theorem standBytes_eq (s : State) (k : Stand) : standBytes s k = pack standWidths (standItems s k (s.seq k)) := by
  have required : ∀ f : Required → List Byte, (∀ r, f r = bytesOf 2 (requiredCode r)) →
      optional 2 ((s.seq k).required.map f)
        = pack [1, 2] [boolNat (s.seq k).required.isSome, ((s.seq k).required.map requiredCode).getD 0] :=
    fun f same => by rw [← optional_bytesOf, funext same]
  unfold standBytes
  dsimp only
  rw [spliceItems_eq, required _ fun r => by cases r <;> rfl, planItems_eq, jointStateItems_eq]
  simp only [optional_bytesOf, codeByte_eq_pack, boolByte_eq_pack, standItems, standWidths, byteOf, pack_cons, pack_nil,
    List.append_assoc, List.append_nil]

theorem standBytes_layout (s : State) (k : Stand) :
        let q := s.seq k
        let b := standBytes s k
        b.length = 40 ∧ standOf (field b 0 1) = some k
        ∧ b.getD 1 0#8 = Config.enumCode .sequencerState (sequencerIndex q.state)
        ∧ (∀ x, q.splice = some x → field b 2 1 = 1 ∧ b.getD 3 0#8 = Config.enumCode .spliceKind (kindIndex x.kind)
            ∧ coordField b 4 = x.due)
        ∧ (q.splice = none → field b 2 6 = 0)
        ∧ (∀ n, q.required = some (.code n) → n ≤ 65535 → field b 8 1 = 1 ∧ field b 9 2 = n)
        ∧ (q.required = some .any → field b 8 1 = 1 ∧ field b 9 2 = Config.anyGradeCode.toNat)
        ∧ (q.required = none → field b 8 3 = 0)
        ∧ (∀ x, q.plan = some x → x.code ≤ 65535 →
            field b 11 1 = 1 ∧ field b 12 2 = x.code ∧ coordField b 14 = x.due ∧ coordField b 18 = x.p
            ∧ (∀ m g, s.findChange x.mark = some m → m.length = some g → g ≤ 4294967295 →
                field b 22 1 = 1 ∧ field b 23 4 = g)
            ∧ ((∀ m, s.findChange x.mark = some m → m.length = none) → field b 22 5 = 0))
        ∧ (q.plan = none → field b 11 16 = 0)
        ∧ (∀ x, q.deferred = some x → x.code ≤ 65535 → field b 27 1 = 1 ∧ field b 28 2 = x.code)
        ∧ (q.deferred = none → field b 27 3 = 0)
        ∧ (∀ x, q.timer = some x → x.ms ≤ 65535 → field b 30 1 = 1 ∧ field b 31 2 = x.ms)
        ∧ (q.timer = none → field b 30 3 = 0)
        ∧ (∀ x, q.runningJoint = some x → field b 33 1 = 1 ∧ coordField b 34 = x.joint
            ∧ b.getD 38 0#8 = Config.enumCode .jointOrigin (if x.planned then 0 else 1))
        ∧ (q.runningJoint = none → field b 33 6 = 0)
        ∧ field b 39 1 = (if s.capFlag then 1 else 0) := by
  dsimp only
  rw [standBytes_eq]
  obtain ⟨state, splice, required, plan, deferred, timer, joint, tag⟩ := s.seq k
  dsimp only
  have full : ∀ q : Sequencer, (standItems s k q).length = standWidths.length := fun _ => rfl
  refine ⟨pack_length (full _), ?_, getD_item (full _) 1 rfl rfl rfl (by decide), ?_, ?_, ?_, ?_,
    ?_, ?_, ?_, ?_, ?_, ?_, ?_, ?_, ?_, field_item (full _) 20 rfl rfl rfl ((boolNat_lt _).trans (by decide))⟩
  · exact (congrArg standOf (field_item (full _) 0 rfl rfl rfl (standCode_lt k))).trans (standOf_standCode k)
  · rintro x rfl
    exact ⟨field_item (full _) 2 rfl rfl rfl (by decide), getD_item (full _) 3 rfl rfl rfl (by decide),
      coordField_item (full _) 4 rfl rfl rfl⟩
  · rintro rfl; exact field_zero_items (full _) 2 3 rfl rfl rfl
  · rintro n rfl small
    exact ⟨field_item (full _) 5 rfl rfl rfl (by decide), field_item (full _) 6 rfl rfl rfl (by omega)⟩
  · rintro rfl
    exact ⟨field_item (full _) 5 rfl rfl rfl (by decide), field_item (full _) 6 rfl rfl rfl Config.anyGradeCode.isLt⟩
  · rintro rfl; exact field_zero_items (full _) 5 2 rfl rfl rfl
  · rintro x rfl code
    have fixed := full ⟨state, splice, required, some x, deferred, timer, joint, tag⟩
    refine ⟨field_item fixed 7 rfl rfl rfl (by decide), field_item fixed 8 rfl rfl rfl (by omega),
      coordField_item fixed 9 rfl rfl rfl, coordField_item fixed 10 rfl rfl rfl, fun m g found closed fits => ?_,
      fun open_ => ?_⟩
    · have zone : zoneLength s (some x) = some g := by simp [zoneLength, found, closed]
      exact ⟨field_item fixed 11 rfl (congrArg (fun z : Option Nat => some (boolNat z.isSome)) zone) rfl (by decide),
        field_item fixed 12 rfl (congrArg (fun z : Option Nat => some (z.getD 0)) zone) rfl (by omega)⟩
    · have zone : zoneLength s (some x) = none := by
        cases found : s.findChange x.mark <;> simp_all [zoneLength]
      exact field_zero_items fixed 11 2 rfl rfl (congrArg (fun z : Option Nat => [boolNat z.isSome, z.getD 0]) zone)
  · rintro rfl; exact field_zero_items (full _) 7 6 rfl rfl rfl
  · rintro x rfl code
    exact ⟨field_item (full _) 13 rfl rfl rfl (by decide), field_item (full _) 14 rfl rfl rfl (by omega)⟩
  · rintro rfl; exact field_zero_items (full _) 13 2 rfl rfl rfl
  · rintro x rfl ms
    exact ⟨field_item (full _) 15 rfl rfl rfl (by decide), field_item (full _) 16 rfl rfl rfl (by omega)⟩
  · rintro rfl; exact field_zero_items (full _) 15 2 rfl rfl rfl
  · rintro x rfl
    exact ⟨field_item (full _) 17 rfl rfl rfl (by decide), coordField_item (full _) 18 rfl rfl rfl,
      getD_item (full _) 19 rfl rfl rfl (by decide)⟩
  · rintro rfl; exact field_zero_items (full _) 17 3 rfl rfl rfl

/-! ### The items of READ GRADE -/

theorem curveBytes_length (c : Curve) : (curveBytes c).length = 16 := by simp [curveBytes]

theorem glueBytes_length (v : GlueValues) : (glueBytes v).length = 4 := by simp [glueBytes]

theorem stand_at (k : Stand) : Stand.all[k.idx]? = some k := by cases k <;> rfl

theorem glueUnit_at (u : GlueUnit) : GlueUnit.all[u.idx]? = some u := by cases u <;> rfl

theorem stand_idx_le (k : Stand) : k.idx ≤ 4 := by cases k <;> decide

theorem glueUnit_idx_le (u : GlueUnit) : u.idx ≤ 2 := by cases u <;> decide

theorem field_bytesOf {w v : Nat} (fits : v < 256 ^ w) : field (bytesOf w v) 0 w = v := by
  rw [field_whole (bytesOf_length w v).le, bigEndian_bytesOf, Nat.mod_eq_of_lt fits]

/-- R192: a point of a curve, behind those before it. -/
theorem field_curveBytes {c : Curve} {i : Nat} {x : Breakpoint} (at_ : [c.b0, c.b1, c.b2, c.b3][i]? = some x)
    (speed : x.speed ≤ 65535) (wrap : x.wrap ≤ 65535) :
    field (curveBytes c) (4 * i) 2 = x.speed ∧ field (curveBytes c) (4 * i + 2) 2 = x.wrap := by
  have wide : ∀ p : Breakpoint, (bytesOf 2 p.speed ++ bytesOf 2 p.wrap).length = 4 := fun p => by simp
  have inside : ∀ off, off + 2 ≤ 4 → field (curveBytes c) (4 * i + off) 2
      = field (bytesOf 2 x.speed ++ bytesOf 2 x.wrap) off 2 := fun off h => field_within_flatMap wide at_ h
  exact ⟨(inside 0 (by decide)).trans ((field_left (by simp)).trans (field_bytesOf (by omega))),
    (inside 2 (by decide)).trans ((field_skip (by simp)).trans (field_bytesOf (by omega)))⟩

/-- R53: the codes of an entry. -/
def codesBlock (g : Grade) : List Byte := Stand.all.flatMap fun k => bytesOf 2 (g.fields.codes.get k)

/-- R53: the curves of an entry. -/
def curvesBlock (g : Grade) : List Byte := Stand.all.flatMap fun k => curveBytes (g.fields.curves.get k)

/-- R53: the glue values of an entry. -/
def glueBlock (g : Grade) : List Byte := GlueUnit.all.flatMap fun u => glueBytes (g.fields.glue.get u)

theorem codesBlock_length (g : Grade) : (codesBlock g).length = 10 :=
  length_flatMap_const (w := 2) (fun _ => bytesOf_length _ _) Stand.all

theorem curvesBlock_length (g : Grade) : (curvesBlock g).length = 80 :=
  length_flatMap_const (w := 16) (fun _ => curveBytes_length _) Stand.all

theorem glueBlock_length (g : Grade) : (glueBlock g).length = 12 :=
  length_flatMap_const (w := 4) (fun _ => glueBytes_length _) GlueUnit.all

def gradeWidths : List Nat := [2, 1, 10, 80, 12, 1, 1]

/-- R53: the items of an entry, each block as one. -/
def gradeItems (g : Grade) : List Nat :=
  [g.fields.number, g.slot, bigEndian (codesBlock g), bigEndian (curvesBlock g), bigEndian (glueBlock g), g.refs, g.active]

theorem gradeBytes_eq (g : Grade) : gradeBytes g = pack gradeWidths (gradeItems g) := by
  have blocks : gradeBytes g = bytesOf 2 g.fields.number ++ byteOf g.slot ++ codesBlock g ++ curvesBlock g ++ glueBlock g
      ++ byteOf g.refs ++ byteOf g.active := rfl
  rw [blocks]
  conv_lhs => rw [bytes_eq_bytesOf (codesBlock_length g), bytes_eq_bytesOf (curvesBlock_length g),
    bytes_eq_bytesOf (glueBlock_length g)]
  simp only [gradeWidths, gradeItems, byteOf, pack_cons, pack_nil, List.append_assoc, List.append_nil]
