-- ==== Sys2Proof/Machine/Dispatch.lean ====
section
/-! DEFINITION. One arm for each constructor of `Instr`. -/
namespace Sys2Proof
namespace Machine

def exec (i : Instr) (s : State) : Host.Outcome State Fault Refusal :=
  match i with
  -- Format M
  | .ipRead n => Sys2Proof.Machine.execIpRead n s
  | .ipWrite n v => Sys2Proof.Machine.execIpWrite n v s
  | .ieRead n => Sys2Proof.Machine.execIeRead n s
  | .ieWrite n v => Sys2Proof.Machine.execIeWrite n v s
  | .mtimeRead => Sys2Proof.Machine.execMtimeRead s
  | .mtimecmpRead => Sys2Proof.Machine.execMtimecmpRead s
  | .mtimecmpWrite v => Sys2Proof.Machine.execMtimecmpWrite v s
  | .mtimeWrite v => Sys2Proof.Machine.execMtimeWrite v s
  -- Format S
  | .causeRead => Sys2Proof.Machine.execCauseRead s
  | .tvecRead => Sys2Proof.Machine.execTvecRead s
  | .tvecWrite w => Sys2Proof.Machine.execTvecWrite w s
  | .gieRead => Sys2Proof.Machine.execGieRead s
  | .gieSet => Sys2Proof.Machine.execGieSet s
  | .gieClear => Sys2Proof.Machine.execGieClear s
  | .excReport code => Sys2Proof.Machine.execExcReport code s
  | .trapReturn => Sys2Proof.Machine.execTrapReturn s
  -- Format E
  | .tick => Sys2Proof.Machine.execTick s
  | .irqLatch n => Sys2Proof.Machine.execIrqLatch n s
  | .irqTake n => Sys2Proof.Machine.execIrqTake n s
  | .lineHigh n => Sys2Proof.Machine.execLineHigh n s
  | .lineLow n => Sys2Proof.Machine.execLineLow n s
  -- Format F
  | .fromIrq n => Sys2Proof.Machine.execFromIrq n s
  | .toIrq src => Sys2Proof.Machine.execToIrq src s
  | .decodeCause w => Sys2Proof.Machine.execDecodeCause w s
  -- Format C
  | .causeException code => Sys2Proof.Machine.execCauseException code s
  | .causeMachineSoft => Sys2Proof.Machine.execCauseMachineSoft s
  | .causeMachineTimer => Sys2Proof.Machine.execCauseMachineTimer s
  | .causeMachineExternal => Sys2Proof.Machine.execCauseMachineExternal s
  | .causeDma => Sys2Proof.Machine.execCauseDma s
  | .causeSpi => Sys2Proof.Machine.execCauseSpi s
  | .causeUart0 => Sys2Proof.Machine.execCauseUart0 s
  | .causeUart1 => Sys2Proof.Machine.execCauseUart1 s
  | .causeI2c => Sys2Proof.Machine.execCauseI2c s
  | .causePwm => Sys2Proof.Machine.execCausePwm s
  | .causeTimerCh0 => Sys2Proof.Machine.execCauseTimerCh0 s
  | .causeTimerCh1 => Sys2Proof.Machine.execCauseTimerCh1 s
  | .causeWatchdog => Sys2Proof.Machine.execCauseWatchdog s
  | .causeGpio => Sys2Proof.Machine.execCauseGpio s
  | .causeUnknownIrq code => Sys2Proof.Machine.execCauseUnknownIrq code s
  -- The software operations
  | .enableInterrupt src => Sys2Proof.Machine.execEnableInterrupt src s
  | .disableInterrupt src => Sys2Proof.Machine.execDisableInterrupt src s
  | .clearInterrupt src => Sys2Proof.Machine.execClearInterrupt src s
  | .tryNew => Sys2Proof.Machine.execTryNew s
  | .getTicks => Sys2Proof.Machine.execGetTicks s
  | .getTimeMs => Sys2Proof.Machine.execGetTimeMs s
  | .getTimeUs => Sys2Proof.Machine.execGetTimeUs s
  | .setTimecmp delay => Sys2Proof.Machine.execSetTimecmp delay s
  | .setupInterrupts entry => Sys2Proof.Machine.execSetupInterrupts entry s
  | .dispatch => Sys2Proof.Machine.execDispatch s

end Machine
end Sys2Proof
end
------------------------------------------------
Required work
Please return only the lines above, starting at the line that has "values of an entry. -/" and ending at the line that has "Sys2Proof.Machine.execIpWrite n v s", keeping both and leaving each one unchanged.

Task result
/-- R53: the glue values of an entry. -/
def glueBlock (g : Grade) : List Byte := GlueUnit.all.flatMap fun u => glueBytes (g.fields.glue.get u)

theorem codesBlock_length (g : Grade) : (codesBlock g).length = 10 :=
  length_flatMap_const (w := 2) (fun _ => bytesOf_length _ _) Stand.all

theorem curvesBlock_length (g : Grade) : (curvesBlock g).length = 80 :=
  length_flatMap_const (w := 16) (fun _ => curveBytes_length _) Stand.all

theorem glueBlock_length (g : Grade) : (glueBlock g).length = 12 :=
  length_flatMap_const (w := 4) (fun _ => glueBytes_length _) GlueUnit.all

def gradeWidths : List Nat := [2, 1, 10, 80, 12, 1, 1]

/-- R53: the items of an entry, each block as one. -/
def gradeItems (g : Grade) : List Nat :=
  [g.fields.number, g.slot, bigEndian (codesBlock g), bigEndian (curvesBlock g), bigEndian (glueBlock g), g.refs, g.active]

theorem gradeBytes_eq (g : Grade) : gradeBytes g = pack gradeWidths (gradeItems g) := by
  have blocks : gradeBytes g = bytesOf 2 g.fields.number ++ byteOf g.slot ++ codesBlock g ++ curvesBlock g ++ glueBlock g
      ++ byteOf g.refs ++ byteOf g.active := rfl
  rw [blocks]
  conv_lhs => rw [bytes_eq_bytesOf (codesBlock_length g), bytes_eq_bytesOf (curvesBlock_length g),
    bytes_eq_bytesOf (glueBlock_length g)]
  simp only [gradeWidths, gradeItems, byteOf, pack_cons, pack_nil, List.append_assoc, List.append_nil]
-- ==== Sys2Proof/Machine/Dispatch.lean ====
section
/-! DEFINITION. One arm for each constructor of `Instr`. -/
namespace Sys2Proof
namespace Machine

def exec (i : Instr) (s : State) : Host.Outcome State Fault Refusal :=
  match i with
  -- Format M
  | .ipRead n => Sys2Proof.Machine.execIpRead n s
  | .ipWrite n v => Sys2Proof.Machine.execIpWrite n v s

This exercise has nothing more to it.